If the sum of the lengths of the diagonals of a rhombus of side 4 cm is 10 cm, what is its area ?

To find the area of a rhombus when the sum of the lengths of its diagonals is given, we can follow these steps: ### Step-by-Step Solution 1. **Understand the Problem**: We have a rhombus with each side measuring 4 cm, and the sum of the lengths of the diagonals (d1 + d2) is 10 cm. We need to find the area of the rhombus. **Hint**: Remember that the diagonals of a rhombus bisect each other at right angles. 2. **Set Up the Variables**: Let one diagonal be \( d_1 = x \) cm. Therefore, the other diagonal will be \( d_2 = 10 - x \) cm. **Hint**: The sum of the diagonals is given as 10 cm, so if one diagonal is \( x \), the other must be \( 10 - x \). 3. **Use the Properties of the Rhombus**: The diagonals bisect each other at right angles. Thus, we can form right triangles using half of each diagonal.
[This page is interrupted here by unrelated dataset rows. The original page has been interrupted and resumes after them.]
/-- LATCH_TONE2: the same for channel 2, and under rate select 3 the noise step becomes half the new one (R81, R88; decision
D4 for bits 9:4, log 15). -/
def Obligations.LatchTone2DrivesNoiseStep : Prop :=
  ∀ d4 : BitVec 4,
    BusWriteIs (.latchTone2 d4) (fun u =>
      { u with
        latch := 4
        reg := { u.reg with tone2 := u.reg.tone2.extractLsb' 4 6 ++ d4 }
        cntStep := { u.cntStep with
          q2 := u.stepFor (u.reg.tone2.extractLsb' 4 6 ++ d4)
          q3 := if u.reg.noise.extractLsb' 0 2 = 3 then u.stepFor (u.reg.tone2.extractLsb' 4 6 ++ d4) >>> 1
            else u.cntStep.q3 } })

/-- The four LATCH_VOL forms, bytes 0x90, 0xB0, 0xD0 and 0xF0 with the nibble in their low bits: after the flush, `latch`, the
volume register and the amplitude from the table, and nothing else; in the table index 15 is mute and index 0 loudest
(R85, R87, R89, R91). -/
def Obligations.LatchVolSetsAmplitude : Prop :=
  (∀ s : State, Inv s → s.configured = true →
    s.levelFor 15 = 0 ∧ ∀ d4, (s.levelFor d4).toNat ≤ (s.levelFor 0).toNat) ∧
  (∀ (d4 : BitVec 4) (fl : FlushArgs),
    decode (wrRequest (0x90#8 + d4.setWidth 8) fl) = .ok (.latchVol0 d4 fl) ∧
    decode (wrRequest (0xB0#8 + d4.setWidth 8) fl) = .ok (.latchVol1 d4 fl) ∧
    decode (wrRequest (0xD0#8 + d4.setWidth 8) fl) = .ok (.latchVol2 d4 fl) ∧
    decode (wrRequest (0xF0#8 + d4.setWidth 8) fl) = .ok (.latchVol3 d4 fl)) ∧
  ∀ d4 : BitVec 4,
    BusWriteIs (.latchVol0 d4) (fun u =>
      { u with
        latch := 1
        reg := { u.reg with vol := { u.reg.vol with q0 := d4 } }
        volume := { u.volume with q0 := u.levelFor d4 } }) ∧
    BusWriteIs (.latchVol1 d4) (fun u =>
      { u with
        latch := 3
        reg := { u.reg with vol := { u.reg.vol with q1 := d4 } }
        volume := { u.volume with q1 := u.levelFor d4 } }) ∧
    BusWriteIs (.latchVol2 d4) (fun u =>
      { u with
        latch := 5
        reg := { u.reg with vol := { u.reg.vol with q2 := d4 } }
        volume := { u.volume with q2 := u.levelFor d4 } }) ∧
    BusWriteIs (.latchVol3 d4) (fun u =>
      { u with
        latch := 7
        reg := { u.reg with vol := { u.reg.vol with q3 := d4 } }
        volume := { u.volume with q3 := u.levelFor d4 } })

/-- LATCH_NOISE, byte 0xE0 with the nibble in its low bits: after the flush, `latch`, the noise register, the shift register
restarted, the step by rate select and the mask by bit 2 (R90). -/
def Obligations.LatchNoiseRestartsNoise : Prop :=
  ∀ d4 : BitVec 4,
    (∀ fl, decode (wrRequest (0xE0#8 + d4.setWidth 8) fl) = .ok (.latchNoise d4 fl)) ∧
    BusWriteIs (.latchNoise d4) (fun u =>
      { u with
        latch := 6
        reg := { u.reg with noise := d4 }
        lfsr := 0x8000
        lfsrMask := if d4.getLsbD 2 then 0x0009 else 0x0001
        cntStep := { u.cntStep with
          q3 := if d4.extractLsb' 0 2 = 0 then u.noiseStepTable.q0
          else if d4.extractLsb' 0 2 = 1 then u.noiseStepTable.q1
          else if d4.extractLsb' 0 2 = 2 then u.noiseStepTable.q2
          else u.cntStep.q2 >>> 1 } })

/-- DATA on a tone register: bits 9:4 of the divisor, the step, for channel 2 the noise step under rate select 3; `latch`
and bits 3:0 kept, bit 6 of the byte without effect; it faults as its flush does (R92, R93; bit 6 is decision D4, log 15). -/
def Obligations.DataWritesDivisorHighBits : Prop :=
  ∀ (b6 : BitVec 1) (d6 : BitVec 6) (fl : FlushArgs) (s : State), s.configured = true →
    (∀ f, exec (.flush fl) s = .fault f → exec (.data b6 d6 fl) s = .fault f) ∧
    (FlushReady fl s → ∃ u, Flushed fl s u ∧
      (s.latch = 0 → exec (.data b6 d6 fl) s = .next
        { u with
          reg := { u.reg with tone0 := d6 ++ u.reg.tone0.extractLsb' 0 4 }
          cntStep := { u.cntStep with q0 := u.stepFor (d6 ++ u.reg.tone0.extractLsb' 0 4) } }) ∧
      (s.latch = 2 → exec (.data b6 d6 fl) s = .next
        { u with
          reg := { u.reg with tone1 := d6 ++ u.reg.tone1.extractLsb' 0 4 }
          cntStep := { u.cntStep with q1 := u.stepFor (d6 ++ u.reg.tone1.extractLsb' 0 4) } }) ∧
      (s.latch = 4 → exec (.data b6 d6 fl) s = .next
        { u with
          reg := { u.reg with tone2 := d6 ++ u.reg.tone2.extractLsb' 0 4 }
          cntStep := { u.cntStep with
            q2 := u.stepFor (d6 ++ u.reg.tone2.extractLsb' 0 4)
            q3 := if u.reg.noise.extractLsb' 0 2 = 3 then u.stepFor (d6 ++ u.reg.tone2.extractLsb' 0 4) >>> 1
              else u.cntStep.q3 } }))

/-- DATA on a 4-bit register acts as the LATCH byte of the latched register with the low four bits: the noise register when
`latch` is 6, a volume register when it is odd; and it faults as its flush does (R92, R94, R95). -/
def Obligations.DataOverwritesNibble : Prop :=
  ∀ (b6 : BitVec 1) (d6 : BitVec 6) (fl : FlushArgs) (s : State), s.configured = true →
    (∀ f, exec (.flush fl) s = .fault f → exec (.data b6 d6 fl) s = .fault f) ∧
    (FlushReady fl s → ∃ t, exec (.data b6 d6 fl) s = .next t ∧ t.latch = s.latch ∧
      (s.latch = 6 → exec (.latchNoise (d6.extractLsb' 0 4) fl) s = .next t) ∧
      (s.latch = 1 → exec (.latchVol0 (d6.extractLsb' 0 4) fl) s = .next t) ∧
      (s.latch = 3 → exec (.latchVol1 (d6.extractLsb' 0 4) fl) s = .next t) ∧
      (s.latch = 5 → exec (.latchVol2 (d6.extractLsb' 0 4) fl) s = .next t) ∧
      (s.latch = 7 → exec (.latchVol3 (d6.extractLsb' 0 4) fl) s = .next t))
The lengths of the halves of the diagonals are \( \frac{x}{2} \) and \( \frac{10 - x}{2} \). **Hint**: Use the Pythagorean theorem since the diagonals intersect at right angles. 4. **Apply the Pythagorean Theorem**: In triangle formed by half diagonals and the side of the rhombus: \[ \left(\frac{x}{2}\right)^2 + \left(\frac{10 - x}{2}\right)^2 = 4^2 \] Simplifying this gives: \[ \frac{x^2}{4} + \frac{(10 - x)^2}{4} = 16 \] Multiplying through by 4 to eliminate the fraction: \[ x^2 + (10 - x)^2 = 64 \] 5. **Expand and Simplify**: Expanding \( (10 - x)^2 \): \[ x^2 + (100 - 20x + x^2) = 64 \] Combine like terms: \[ 2x^2 - 20x + 100 = 64 \] Rearranging gives: \[ 2x^2 - 20x + 36 = 0 \] Dividing the entire equation by 2: \[ x^2 - 10x + 18 = 0 \] 6. **Solve the Quadratic Equation**: Using the quadratic formula \( x = \frac{-b \pm \sqrt{b^2 - 4ac}}{2a} \): Here, \( a = 1, b = -10, c = 18 \): \[ x = \frac{10 \pm \sqrt{(-10)^2 - 4 \cdot 1 \cdot 18}}{2 \cdot 1} \] \[ x = \frac{10 \pm \sqrt{100 - 72}}{2} \] \[ x = \frac{10 \pm \sqrt{28}}{2} \] \[ x = \frac{10 \pm 2\sqrt{7}}{2} \] \[ x = 5 \pm \sqrt{7} \] 7. **Find the Lengths of the Diagonals**: If \( d_1 = 5 + \sqrt{7} \) then \( d_2 = 10 - (5 + \sqrt{7}) = 5 - \sqrt{7} \). **Hint**: Check both cases for \( d_1 \) and \( d_2 \). 8. **Calculate the Area of the Rhombus**: The area \( A \) of a rhombus is given by: \[ A = \frac{1}{2} \times d_1 \times d_2 \] Substituting the values: \[ A = \frac{1}{2} \times (5 + \sqrt{7}) \times (5 - \sqrt{7}) \] Using the difference of squares: \[ A = \frac{1}{2} \times (25 - 7) = \frac{1}{2} \times 18 = 9 \text{ cm}^2 \] ### Final Answer: The area of the rhombus is **9 cm²**.